» Required work: Each line of the data should be duplicated precisely.

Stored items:
----
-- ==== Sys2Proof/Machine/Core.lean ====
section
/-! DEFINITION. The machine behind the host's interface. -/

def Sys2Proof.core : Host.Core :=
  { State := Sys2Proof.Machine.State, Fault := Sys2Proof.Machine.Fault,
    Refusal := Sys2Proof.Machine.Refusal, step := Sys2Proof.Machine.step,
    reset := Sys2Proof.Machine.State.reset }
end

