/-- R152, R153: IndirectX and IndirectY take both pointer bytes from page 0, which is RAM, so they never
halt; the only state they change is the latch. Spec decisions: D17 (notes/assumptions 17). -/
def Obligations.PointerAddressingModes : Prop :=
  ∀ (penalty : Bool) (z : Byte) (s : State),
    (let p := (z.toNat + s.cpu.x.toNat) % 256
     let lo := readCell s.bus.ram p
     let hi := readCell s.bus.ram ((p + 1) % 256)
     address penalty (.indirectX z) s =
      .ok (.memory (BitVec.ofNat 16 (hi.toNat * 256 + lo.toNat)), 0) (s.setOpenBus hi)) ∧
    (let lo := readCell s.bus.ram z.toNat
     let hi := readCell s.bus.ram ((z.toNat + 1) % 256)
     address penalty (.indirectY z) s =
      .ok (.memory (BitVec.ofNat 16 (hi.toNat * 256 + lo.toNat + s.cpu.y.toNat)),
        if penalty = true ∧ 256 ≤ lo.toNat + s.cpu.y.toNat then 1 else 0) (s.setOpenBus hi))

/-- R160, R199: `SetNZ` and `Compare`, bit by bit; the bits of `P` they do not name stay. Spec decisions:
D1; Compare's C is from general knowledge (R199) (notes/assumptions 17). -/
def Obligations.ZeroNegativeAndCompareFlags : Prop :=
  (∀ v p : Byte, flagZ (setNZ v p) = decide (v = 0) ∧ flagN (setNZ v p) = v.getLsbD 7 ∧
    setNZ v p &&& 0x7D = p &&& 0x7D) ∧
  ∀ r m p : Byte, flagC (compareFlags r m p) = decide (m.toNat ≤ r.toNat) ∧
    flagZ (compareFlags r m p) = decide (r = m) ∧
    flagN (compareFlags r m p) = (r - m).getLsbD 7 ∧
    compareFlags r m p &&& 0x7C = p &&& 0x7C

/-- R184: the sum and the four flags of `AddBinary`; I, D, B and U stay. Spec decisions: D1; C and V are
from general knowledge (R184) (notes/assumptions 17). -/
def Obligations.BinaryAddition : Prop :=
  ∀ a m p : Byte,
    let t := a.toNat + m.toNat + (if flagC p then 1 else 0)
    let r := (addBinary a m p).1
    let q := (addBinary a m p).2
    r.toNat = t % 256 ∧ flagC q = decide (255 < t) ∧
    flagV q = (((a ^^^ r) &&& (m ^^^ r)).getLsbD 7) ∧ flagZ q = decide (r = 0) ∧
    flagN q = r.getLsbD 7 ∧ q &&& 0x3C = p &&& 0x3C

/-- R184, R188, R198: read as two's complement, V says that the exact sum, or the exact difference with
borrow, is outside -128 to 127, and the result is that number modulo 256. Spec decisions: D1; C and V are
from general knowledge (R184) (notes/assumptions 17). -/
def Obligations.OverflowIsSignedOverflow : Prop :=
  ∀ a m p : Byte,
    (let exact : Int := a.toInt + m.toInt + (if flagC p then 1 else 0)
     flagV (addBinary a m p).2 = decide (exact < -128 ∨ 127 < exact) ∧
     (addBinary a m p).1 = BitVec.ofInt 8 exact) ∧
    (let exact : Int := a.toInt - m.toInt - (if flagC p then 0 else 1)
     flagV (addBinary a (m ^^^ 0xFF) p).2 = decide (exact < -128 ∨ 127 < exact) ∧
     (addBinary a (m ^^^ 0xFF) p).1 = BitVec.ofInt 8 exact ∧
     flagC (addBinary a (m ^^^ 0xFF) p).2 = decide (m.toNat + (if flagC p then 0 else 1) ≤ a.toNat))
----
» Response to the exercise:
-- ==== Sys2Proof/Machine/Core.lean ====
section
/-! DEFINITION. The machine behind the host's interface. -/

def Sys2Proof.core : Host.Core :=
  { State := Sys2Proof.Machine.State, Fault := Sys2Proof.Machine.Fault,
    Refusal := Sys2Proof.Machine.Refusal, step := Sys2Proof.Machine.step,
    reset := Sys2Proof.Machine.State.reset }
end

/-- R152, R153: IndirectX and IndirectY take both pointer bytes from page 0, which is RAM, so they never
halt; the only state they change is the latch. Spec decisions: D17 (notes/assumptions 17). -/
def Obligations.PointerAddressingModes : Prop :=
  ∀ (penalty : Bool) (z : Byte) (s : State),
    (let p := (z.toNat + s.cpu.x.toNat) % 256
     let lo := readCell s.bus.ram p
     let hi := readCell s.bus.ram ((p + 1) % 256)
     address penalty (.indirectX z) s =
      .ok (.memory (BitVec.ofNat 16 (hi.toNat * 256 + lo.toNat)), 0) (s.setOpenBus hi)) ∧
    (let lo := readCell s.bus.ram z.toNat
     let hi := readCell s.bus.ram ((z.toNat + 1) % 256)
     address penalty (.indirectY z) s =
      .ok (.memory (BitVec.ofNat 16 (hi.toNat * 256 + lo.toNat + s.cpu.y.toNat)),
        if penalty = true ∧ 256 ≤ lo.toNat + s.cpu.y.toNat then 1 else 0) (s.setOpenBus hi))

/-- R160, R199: `SetNZ` and `Compare`, bit by bit; the bits of `P` they do not name stay. Spec decisions:
D1; Compare's C is from general knowledge (R199) (notes/assumptions 17). -/
def Obligations.ZeroNegativeAndCompareFlags : Prop :=
  (∀ v p : Byte, flagZ (setNZ v p) = decide (v = 0) ∧ flagN (setNZ v p) = v.getLsbD 7 ∧
    setNZ v p &&& 0x7D = p &&& 0x7D) ∧
  ∀ r m p : Byte, flagC (compareFlags r m p) = decide (m.toNat ≤ r.toNat) ∧
    flagZ (compareFlags r m p) = decide (r = m) ∧
    flagN (compareFlags r m p) = (r - m).getLsbD 7 ∧
    compareFlags r m p &&& 0x7C = p &&& 0x7C

/-- R184: the sum and the four flags of `AddBinary`; I, D, B and U stay. Spec decisions: D1; C and V are
from general knowledge (R184) (notes/assumptions 17). -/
def Obligations.BinaryAddition : Prop :=
  ∀ a m p : Byte,
    let t := a.toNat + m.toNat + (if flagC p then 1 else 0)
    let r := (addBinary a m p).1
    let q := (addBinary a m p).2
    r.toNat = t % 256 ∧ flagC q = decide (255 < t) ∧
    flagV q = (((a ^^^ r) &&& (m ^^^ r)).getLsbD 7) ∧ flagZ q = decide (r = 0) ∧
    flagN q = r.getLsbD 7 ∧ q &&& 0x3C = p &&& 0x3C

/-- R184, R188, R198: read as two's complement, V says that the exact sum, or the exact difference with
borrow, is outside -128 to 127, and the result is that number modulo 256. Spec decisions: D1; C and V are
from general knowledge (R184) (notes/assumptions 17). -/
def Obligations.OverflowIsSignedOverflow : Prop :=
  ∀ a m p : Byte,
    (let exact : Int := a.toInt + m.toInt + (if flagC p then 1 else 0)
     flagV (addBinary a m p).2 = decide (exact < -128 ∨ 127 < exact) ∧
     (addBinary a m p).1 = BitVec.ofInt 8 exact) ∧
    (let exact : Int := a.toInt - m.toInt - (if flagC p then 0 else 1)
     flagV (addBinary a (m ^^^ 0xFF) p).2 = decide (exact < -128 ∨ 127 < exact) ∧
     (addBinary a (m ^^^ 0xFF) p).1 = BitVec.ofInt 8 exact ∧
     flagC (addBinary a (m ^^^ 0xFF) p).2 = decide (m.toNat + (if flagC p then 0 else 1) ≤ a.toNat))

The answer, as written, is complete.